[Records from a collection]

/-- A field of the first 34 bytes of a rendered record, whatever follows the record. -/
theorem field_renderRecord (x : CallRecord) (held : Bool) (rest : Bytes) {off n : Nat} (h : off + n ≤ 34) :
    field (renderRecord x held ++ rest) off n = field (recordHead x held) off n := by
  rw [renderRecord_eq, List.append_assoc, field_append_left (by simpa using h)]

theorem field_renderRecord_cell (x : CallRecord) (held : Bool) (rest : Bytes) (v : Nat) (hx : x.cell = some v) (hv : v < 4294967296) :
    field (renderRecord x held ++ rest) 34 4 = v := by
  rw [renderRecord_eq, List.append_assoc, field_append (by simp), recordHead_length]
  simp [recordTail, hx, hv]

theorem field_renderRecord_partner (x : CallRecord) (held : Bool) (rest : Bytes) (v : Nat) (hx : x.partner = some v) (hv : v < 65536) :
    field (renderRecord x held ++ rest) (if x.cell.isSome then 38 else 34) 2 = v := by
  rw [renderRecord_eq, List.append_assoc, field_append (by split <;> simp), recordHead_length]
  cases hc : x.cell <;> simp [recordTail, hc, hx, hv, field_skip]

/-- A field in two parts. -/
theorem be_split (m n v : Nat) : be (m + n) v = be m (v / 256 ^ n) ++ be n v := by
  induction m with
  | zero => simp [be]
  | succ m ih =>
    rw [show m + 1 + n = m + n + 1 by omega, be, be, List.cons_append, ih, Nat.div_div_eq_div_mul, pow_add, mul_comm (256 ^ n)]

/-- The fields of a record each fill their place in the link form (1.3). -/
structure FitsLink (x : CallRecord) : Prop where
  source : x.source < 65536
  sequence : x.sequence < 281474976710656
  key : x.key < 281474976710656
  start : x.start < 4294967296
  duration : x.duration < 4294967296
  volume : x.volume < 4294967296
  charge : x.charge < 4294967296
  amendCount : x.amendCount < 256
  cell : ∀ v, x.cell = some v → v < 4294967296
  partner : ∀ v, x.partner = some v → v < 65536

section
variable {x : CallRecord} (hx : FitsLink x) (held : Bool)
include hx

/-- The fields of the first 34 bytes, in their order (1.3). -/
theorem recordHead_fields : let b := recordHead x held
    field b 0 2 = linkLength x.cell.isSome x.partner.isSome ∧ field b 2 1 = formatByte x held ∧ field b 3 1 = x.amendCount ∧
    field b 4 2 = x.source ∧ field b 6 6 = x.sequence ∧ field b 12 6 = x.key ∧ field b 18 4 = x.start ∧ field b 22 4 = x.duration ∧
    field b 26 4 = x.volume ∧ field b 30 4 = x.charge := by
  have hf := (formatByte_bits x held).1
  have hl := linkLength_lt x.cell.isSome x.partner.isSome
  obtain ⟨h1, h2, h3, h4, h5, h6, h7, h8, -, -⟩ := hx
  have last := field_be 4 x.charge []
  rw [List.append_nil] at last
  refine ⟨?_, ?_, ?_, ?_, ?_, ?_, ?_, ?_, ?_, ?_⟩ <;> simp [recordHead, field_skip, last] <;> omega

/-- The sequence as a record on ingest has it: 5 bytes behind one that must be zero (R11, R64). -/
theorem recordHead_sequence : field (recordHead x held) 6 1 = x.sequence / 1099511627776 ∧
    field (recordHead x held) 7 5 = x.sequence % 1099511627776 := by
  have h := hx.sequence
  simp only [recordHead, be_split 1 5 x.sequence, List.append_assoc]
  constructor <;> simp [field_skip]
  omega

**Exercise requirements**
Count the lines of the records that include the word "zero". Give the number by itself.

**Response to the task**
2